Your instructions:
Beginning with the line that contains "dec 0b11000000 = none", return every line down to the last one in the material below, exactly and with no others.
*** Begin section ***
-- ==== Sys2Proof/Tests/Slice0.lean ====
section
/-! SUPPORT. The implementer's tests. Expected results come from spec/95_test_vectors.md (the vector's id is named), and the witnesses
show, for each statement with hypotheses, states and operands that meet all of them, at the boundaries where clauses meet. -/

namespace Sys2Proof.Tests

open Sys2Proof.Machine

/-! ### Helpers -/

/-- A state with the vectors' five elements, the word `w` at PC and the supply `ins`. -/
def st (a b : Nibble) (cy : Bool) (pc outp : Nibble) (w : Nat) (ins : List Nat := []) : State :=
  State.withFetchWord { State.reset with a := a, b := b, cy := cy, pc := pc, outp := outp, supply := ins } 8 w

/-- The tuple (A, B, Cy, PC, OUTP) of the vectors, with the history. -/
structure Row where
  a : Nibble
  b : Nibble
  cy : Bool
  pc : Nibble
  outp : Nibble
  events : List Nibble
  deriving DecidableEq, Repr

/-- The vector's tuple after an outcome that goes on. -/
def tup : Host.Outcome State Fault Refusal → Option Row
  | .next t => some ⟨t.a, t.b, t.cy, t.pc, t.outp, t.events⟩
  | .fault _ => none
  | .refused _ => none

/-- The error of an outcome. -/
def err : Host.Outcome State Fault Refusal → Option Fault
  | .fault r => some r
  | .next _ => none
  | .refused _ => none

/-- The refusal of an outcome. -/
def ref : Host.Outcome State Fault Refusal → Option Refusal
  | .refused r => some r
  | .next _ => none
  | .fault _ => none

/-- What a decoded word gives. -/
def dec (w : Byte) : Option Instr := (decode w).toOption

/-! ### The well-formedness checks refuse ill-formed terms -/

theorem test_wf_opcode : WellFormed.opcode 0b1000 = false ∧ WellFormed.opcode 0b1010 = false ∧ WellFormed.opcode 0b1100 = false ∧
    WellFormed.opcode 0b1101 = false ∧ WellFormed.opcode 0b1001 = true := by decide
theorem test_wf_canonical : WellFormed.canonical (.movAB 15) = false ∧ WellFormed.canonical (.movAB 0) = true := by decide
theorem test_wf_image : WellFormed.image (List.replicate 15 0) = false ∧ WellFormed.image (List.replicate 17 0) = false ∧
    WellFormed.image (List.replicate 16 0) = true := by decide
theorem test_wf_supply : WellFormed.supply [3, 16] = false ∧ WellFormed.supply [0, 15] = true := by decide
theorem test_wf_memory : ¬ Memory.wf [(1, 0), (0, 0)] ∧ ¬ Memory.wf [(16, 0)] ∧ Memory.wf [(0, 1), (15, 0)] := by decide

/-! ### Decoding: the words of D1 to D25, written bit by bit -/

theorem test_decode_add : dec 0b00000000 = some (.addAIm 0) ∧ dec 0b00001111 = some (.addAIm 15) ∧
    dec 0b01010111 = some (.addBIm 7) := by decide
theorem test_decode_mov : dec 0b00010000 = some (.movAB 0) ∧ dec 0b00011111 = some (.movAB 15) ∧ dec 0b00110011 = some (.movAIm 3) ∧
    dec 0b01000000 = some (.movBA 0) ∧ dec 0b01001010 = some (.movBA 10) ∧ dec 0b01111100 = some (.movBIm 12) := by decide
theorem test_decode_io : dec 0b00100000 = some (.inA 0) ∧ dec 0b01100000 = some (.inB 0) ∧ dec 0b10010000 = some (.outB 0) ∧
    dec 0b10010111 = some (.outB 7) ∧ dec 0b10111010 = some (.outIm 10) := by decide
theorem test_decode_jump : dec 0b11100001 = some (.jncIm 1) ∧ dec 0b11110011 = some (.jmpIm 3) ∧
    dec 0b11111111 = some (.jmpIm 15) := by decide
theorem test_decode_invalid : dec 0b10000000 = none ∧ dec 0b10001111 = none ∧ dec 0b10100000 = none ∧ dec 0b10101111 = none ∧
    dec 0b11000000 = none ∧ dec 0b11001111 = none ∧ dec 0b11010000 = none ∧ dec 0b11011111 = none := by decide
theorem test_encode_keeps_field : encode (.movAB 15) = 0x1F ∧ encode (.jncIm 1) = 0xE1 := by decide
theorem test_decodeTableWord : decodeTableWord 8 0x57 = some (.addBIm 7) ∧ decodeTableWord 8 0x80 = none := by decide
*** End section ***
Output of the exercise:
    dec 0b11000000 = none ∧ dec 0b11001111 = none ∧ dec 0b11010000 = none ∧ dec 0b11011111 = none := by decide
theorem test_encode_keeps_field : encode (.movAB 15) = 0x1F ∧ encode (.jncIm 1) = 0xE1 := by decide
theorem test_decodeTableWord : decodeTableWord 8 0x57 = some (.addBIm 7) ∧ decodeTableWord 8 0x80 = none := by decide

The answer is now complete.